IPv4 Scan 2021 - Hop-Distance Average and IP Distribution

November 13, 2021

In the Multiprobes Analysis, we explored the statistics of the hosts and the communication to them.

This is a follow up to keep exploring the data:

Setup

Following the terms defined in Hop-Stability post, masscan sends multiple probes to the same host at the same time: we call these short bursts.

masscan may also scan the same host multiple times, at different moments: we call these rounds of short bursts or just rounds.

As we saw earlier, for a given host the time to live (TTL) read from every probe/packet remains constant within a short burst and relatively constant between rounds.

julia> all_rounds_g = groupby(df, :ip)

The TTL changes between rounds only by 1 or 2; changes of 8 or greater happen only in a very small fraction of the dataset, around 0.39998%.

For this reason we are going to work with the mode: the most common TTL value per host.

julia> all_rounds = combine(all_rounds_g, :ttl => mode => :ttl)

Histogram

Now we plot the histogram of all_rounds.

Histogram of TTL observed: the peaks indicate the different operative systems and their relative position respect the expected positions estimate the mean distance between the hosts and the scanner in hop count.

There are three really high peaks with \(~10^6\) count with one secondary peak at the left of each main peaks.

In the x-axis are marked the typical TTLs values that the operative systems set by default.
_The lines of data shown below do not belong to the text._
-- ==== Sys2Proof/Machine/Clock.lean ====
section
/-! DEFINITION. The Time Base: one microsecond of it, and the timers that must expire before another passes (R1, R184).
What a step does on an empty queue is log 2. -/

namespace Sys2Proof.Machine

/-- R184: the time tag one microsecond later: at the end of a period of its resolution it counts, modulo 2^32. -/
def tickTag (t : TimeTag) : TimeTag :=
  if t.elapsed + 1 < resolutionUs t.resolution then { t with elapsed := t.elapsed + 1 }
  else { t with value := t.value + 1, elapsed := 0 }

/-- R1, R184: one microsecond passes. The time tag stands at 0 in a hard reset (R190). -/
def tick (s : State) : State :=
  if s.phase = .running then { s with now := s.now + 1, timeTag := tickTag s.timeTag }
  else { s with now := s.now + 1 }

/-- R1: a timer of T ms expires before T + 1 ms have passed: a running timer that has reached that end. -/
def overdue (timer : Option Nat) (now : Nat) : Bool :=
  match timer with
  | some t => decide (t + Config.usPerMs ≤ now)
  | none => false

/-- The expiries of a bay's loan timers that are overdue. -/
def overdueLoans (s : State) (b : Bay) : List Instr :=
  (if overdue (s.bay b).patienceTimer s.now then [.patienceTimerExpiry b] else []) ++
    (if overdue (s.bay b).recallTimer s.now then [.recallTimerExpiry b] else [])

/-- The expiries of a port's timers that are overdue. -/
def overduePort (s : State) (p : Port) : List Instr :=
  (if overdue (s.presence p).beatTimer s.now then [.beatTimerExpiry p] else []) ++
    (if overdue (s.port p).holdTimer s.now then [.holdTimerExpiry p] else [])

/-- The expiry of a lane's probe timer, if it is overdue. -/
def overdueProbe (s : State) (b : Bay) (l : Lane) : List Instr :=
  if overdue (((s.drive b).lane l).probe.map Probe.deadline) s.now then [.probeTimerExpiry b l] else []

/-- The expiries of a bay's drive timers that are overdue. -/
def overdueDrive (s : State) (b : Bay) : List Instr :=
  overdueProbe s b .a ++ overdueProbe s b .b ++
    ((s.drive b).slots.filter fun slot => overdue (some slot.deadline) s.now).map fun slot =>
      .responseTimerExpiry b slot.ctx

/-- The expiry of the reset timer, if it is overdue. -/
def overdueReset (s : State) : List Instr :=
  if overdue (s.softReset.map SoftPending.deadline) s.now then [.resetTimerExpiry] else []

/-- The expiry that must be taken before time passes, if there is one: a timer runs only while the part runs. -/
def overdueCommand (s : State) : Option Instr :=
  if s.phase = .running then
    (allBays.flatMap (overdueLoans s) ++ allPorts.flatMap (overduePort s) ++ allBays.flatMap (overdueDrive s) ++
      overdueReset s).head?
  else none

end Sys2Proof.Machine
end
For some operative systems this may different depending of the version of the OS and the protocol of the packet.

We cannot do anything about the version of the OS but we can ignore the protocol because all the probes sent were TCP.

Notice however that the peaks are left-shifted from the expected default TTLs.

This is because the packets received had travelled through the network and in each hop the TTL is decremented by one.

Peak estimation

First we compute the histogram. We cannot plug in df[:, :ttl] directly because its type is Vector{Union{Missing, Int32}} and Histogram does not work with Missing values, even if there are no missing there.

julia> vec = convert(Vector{Int32}, df[:, :ttl])
julia> hist = fit(Histogram, vec, nbins=255)

Now we find where the local maxima ares. We use a window of 40, quite large, to filter out the secondary peaks.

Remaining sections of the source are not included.